It really isn't rocket science...

> > If you have building maintenance people and other random staff that can
> > access your server room unattended and unmonitored, you have far worse
> > problems than making decicions about raid lavels.  IMNSHO.
>
> Oh, they most certainly can't access the server rooms. The techs would
> have done that on their own, but they would (obviously) have needed to
> move the machines for that, and turn them off. Ah . But yes, the guy
> with the insecticide has the key to everywhere, and is probably a
> gardener. I've seen him at it. He sprays all the corners of the
> corridors, along the edge of the wall and floor, then does the same
> inside the rooms.

Oh really.  Nice.  Do you even realize that since your gardener or whatever 
can access everything, and will spray stuff around indiscriminately, he could 
very well incinerate your server room (or the whole building for that matter) 

It's really very simple.  You tell him that he has two options:
A) He agrees to only enter the server rooms in case of immediate emergency and 
will refrain from entering the room without your supervision in all other 
cases. You let him sign a paper stating as much.  
or 
B) You will change the lock on the server room thus disallowing all access.
You agree you will personally carry out all 'maintenance' in that room.

> The point is that most foul-ups are created by the humans, whether
> technoid or gardenoid, or hole-diggeroid.

And that is exactly why you should make sure their access is limited !

> > By your description you could almost be the guy the joke with the
> > recurring 7 o'clock system crash is about (where the cleaning lady
> > unplugs the server every morning in order to plug in her vacuum cleaner)
> > ;-)
>
> Oh, the cleaning ladies do their share of damage. They are required BY
> LAW to clean the keyboards. They do so by picking them up in their left
> hand at the lower left corner, and rubbing a rag over them.

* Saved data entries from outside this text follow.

/-- LBR (R142). -/
def execLbr (f : LaneWord) (s : State) : Out :=
  lane s fun t w b =>
    let W := s.warp t w
    let p := s.path t w b
    let m := W.m.get (bits f.sub.toNat 2 0) 0
    let tk := s.eff t w b f &&& (if f.sub.getLsbD 3 then ~~~m else m)
    let fl := p.mem &&& ~~~tk
    if tk = 0 ∨ target f = p.pc + 1 then .next (s.nextIdx t w b)
    else if fl = 0 then .next (s.goto t w b (target f))
    else if W.stackFree < (if (W.path (!b)).isNone then 1 else 2) then .next (s.dstack t w b)
    else
      .next (s.modWarp t w fun W =>
        let id := W.joins
        let fall : Path := { pc := p.pc + 1, m0 := p.m0 &&& ~~~tk, mem := fl, join := some id, board := p.boardOf fl, issued := s.now }
        let take : Path := { pc := target f, m0 := tk, mem := tk, join := some id, board := p.boardOf tk, issued := s.now }
        ((W.pushJoin (joinIdx f) p.mem p.join).setPath b (some take)).parts b [fall])

/-- LJMP (R143): not taken on an empty execution mask. -/
def execLjmp (f : LaneWord) (s : State) : Out :=
  lane s fun t w b => .next (if (s.path t w b).m0 = 0 then s.nextIdx t w b else s.goto t w b (target f))

/-- LPAD reached in sequence or by a direct transfer acts as LNOP (R143). -/
def execLpad (_f : LaneWord) (s : State) : Out := lane s fun t w b => .next (s.nextIdx t w b)

/-- LNOP (R143). -/
def execLnop (_f : LaneWord) (s : State) : Out := lane s fun t w b => .next (s.nextIdx t w b)

/-- What the landing-pad check says of a target (R144). -/
inductive Pad where
  | good | bad | poison
  | unfetched (detail addr : Nat) (straddle : Bool)
  deriving DecidableEq, Repr

/-- The check of one target: the instruction there must be LPAD with the tag. -/
def State.padCheck (s : State) (t tgt tag : Nat) : Pad × State :=
  if tgt ≥ 2 ^ 16 then (.bad, s)
  else match s.fetchWords t ((s.team t).laneAddr tgt) 3 with
    | (.words ws, s) => match decodeLane (ws.getD 0 0) (ws.getD 1 0) (ws.getD 2 0) with
      | .ok (.lpad g) => (if g.imm.toNat % 2 ^ 16 = tag then .good else .bad, s)
      | _ => (.bad, s)
    | (.fail d a st, s) => (.unfetched d a st, s)
    | (.poison, s) => (.poison, s)

/-- The checks of the distinct targets. -/
def State.padChecks (s : State) (t tag : Nat) : List Nat → List (Nat × Pad) × State
  | [] => ([], s)
  | x :: r =>
    let (p, s) := s.padCheck t x tag
    let (l, s) := s.padChecks t tag r
    ((x, p) :: l, s)

/-- A set of numbers as a rising list. -/
def sortSet (l : List Nat) : List Nat := l.foldl (fun a x => setIns x a) []

/-- LJMPI and LCALLI (R144, R145). The RET entry is pushed before lanes park or die, which leave it then (R162); where every lane of G fails the
check, none is counted or pushed (DESIGN CHOICE, log entry 37). When the table of fragments is full, the lanes that passed every check go on from
the path, which stays at the instruction with the rest (R410): their groups take the other slot and PART entries, which the DSTACK check has not
counted (DESIGN CHOICE, log entry 37). -/
def indirect (call : Bool) (f : LaneWord) (s : State) : Out :=
  lane s fun t w b =>
    let W := s.warp t w
    let e := s.eff t w b f
    let dying := W.badLanes e [f.va.toNat]
    let gl := lanesOf (e &&& ~~~dying)
    let p := s.path t w b
    let tgt (l : Nat) : Nat := (W.vw f.va.toNat l).toNat
    let (cks, s) := s.padChecks t (target f) (sortSet (gl.map tgt))
    let pad (l : Nat) : Pad := ((cks.find? fun x => x.1 == tgt l).map (·.2)).getD .good
    let bad := gl.filter fun l => pad l == .bad
    let unf := gl.filter fun l => match pad l with | .unfetched _ _ _ => true | _ => false
    let poi := maskOf (gl.filter fun l => pad l == .poison)
    let ok := gl.filter fun l => pad l == .good
    let rest := p.mem &&& ~~~maskOf gl &&& ~~~dying
    let keys := sortSet ((if rest = 0 then [] else [p.pc + 1]) ++ ok.map tgt)
    let mem (x : Nat) : Half := maskOf (ok.filter fun l => tgt l == x) ||| (if x = p.pc + 1 then rest else 0)
    let n := keys.length
    let free := (W.path (!b)).isNone
    let rets := gl.filter fun l => !bad.contains l
    let need := (if call ∧ !rets.isEmpty then 1 else 0) + (if n ≥ 2 then 1 + (n - 1) - (if free then 1 else 0) else 0)
    if W.stackFree < need then .next (s.dstack t w b)
    else
      let low := (bad.map tgt).foldl min (2 ^ 32)
      let gBad : List (List Fail) := if bad.isEmpty then [] else [bad.map fun l => ⟨l, cLPAD, low, false⟩]
      let gUnf : List (List Fail) := (sortSet (unf.map tgt)).map fun x => (unf.filter fun l => tgt l == x).map fun l =>
        match pad l with | .unfetched d a st => ⟨l, 0xB00 + d, a, st⟩ | _ => ⟨l, 0, 0, false⟩
      let gs := sortBy (fun x y => decide ((x.map (·.lane)).foldl min 32 ≤ (y.map (·.lane)).foldl min 32)) (gBad ++ gUnf)
      let s := if call ∧ !rets.isEmpty then s.modWarp t w fun W => { W with stack := .ret (p.pc + 1) (maskOf rets) :: W.stack } else s
      let (s, stuck) := s.parkAll t w p gs 0
      let s := if poi ||| dying = 0 then s else s.laneDeath t w (poi ||| dying) 1
      if stuck.isEmpty then
        match keys with
        | [] => .next (s.settle t)
        | [x] => .next ((s.goto t w b x).settle t)
        | x :: ys =>
          .next ((s.modWarp t w fun W =>
            let id := W.joins
            let part (y : Nat) : Path := { pc := y, m0 := p.m0 &&& mem y, mem := mem y, join := some id, board := p.boardOf (mem y), issued := s.now }
            let e := keys.foldl (fun m y => m ||| mem y) 0
            ((W.pushJoin (joinIdx f) e p.join).setPath b (some (part x))).parts b (ys.map part)).settle t)
      else
        let left := maskOf (stuck.flatten.map (·.lane))
        .next (s.modWarp t w fun W =>
          let id := W.joins
          let part (y : Nat) : Path := { pc := y, m0 := p.m0 &&& mem y, mem := mem y, join := if n ≥ 2 then some id else p.join, board := p.boardOf (mem y), issued := s.now }
          let W := if n ≥ 2 then W.pushJoin (joinIdx f) (keys.foldl (fun m y => m ||| mem y) 0) p.join else W
          (W.setPath b (some { p with m0 := p.m0 &&& left, mem := left, board := p.boardOf left })).parts b (keys.map part))

/-- LJMPI (R144). -/
def execLjmpi (f : LaneWord) (s : State) : Out := indirect false f s

/-- LCALLI (R145). -/
def execLcalli (f : LaneWord) (s : State) : Out := indirect true f s

/-- LCALL (R145): on an empty execution mask it acts as LNOP. -/
def execLcall (f : LaneWord) (s : State) : Out :=
  lane s fun t w b =>
    let p := s.path t w b
    if p.m0 = 0 then .next (s.nextIdx t w b)
    else if (s.warp t w).stackFree < 1 then .next (s.dstack t w b)
    else .next ((s.modWarp t w fun W => { W with stack := .ret (p.pc + 1) p.mem :: W.stack }).goto t w b (target f))

/-- The topmost RET entry whose lanes include `ls`: its index, and the stack with `ls` taken out of it (R146). -/
def takeRet (ls : Half) : List Entry → Option (Nat × List Entry)
  | [] => none
  | .ret i r :: k =>
    if ls &&& ~~~r = 0 then some (i, if r &&& ~~~ls = 0 then k else .ret i (r &&& ~~~ls) :: k)
    else (takeRet ls k).map fun (j, k) => (j, .ret i r :: k)
  | x :: k => (takeRet ls k).map fun (j, k) => (j, x :: k)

Whoa, what special country are you at ?  In my neck of the woods, I can 
disallow any and all cleaning if I deem it is hazardous to the cleaner and / 
or the equipment.  Next, you'll start telling me that they clean your backup 
tapes and/or enclosures with a rag and soap and that you are required by law 
to grant them that right...?
Do you think they have cleaning crews in nuclear facilities ?  If so, do you 
think they are allowed (by law, no less) to go even near the control panels 
that regulate the reactor process ?  (nope, I didn't think you did) 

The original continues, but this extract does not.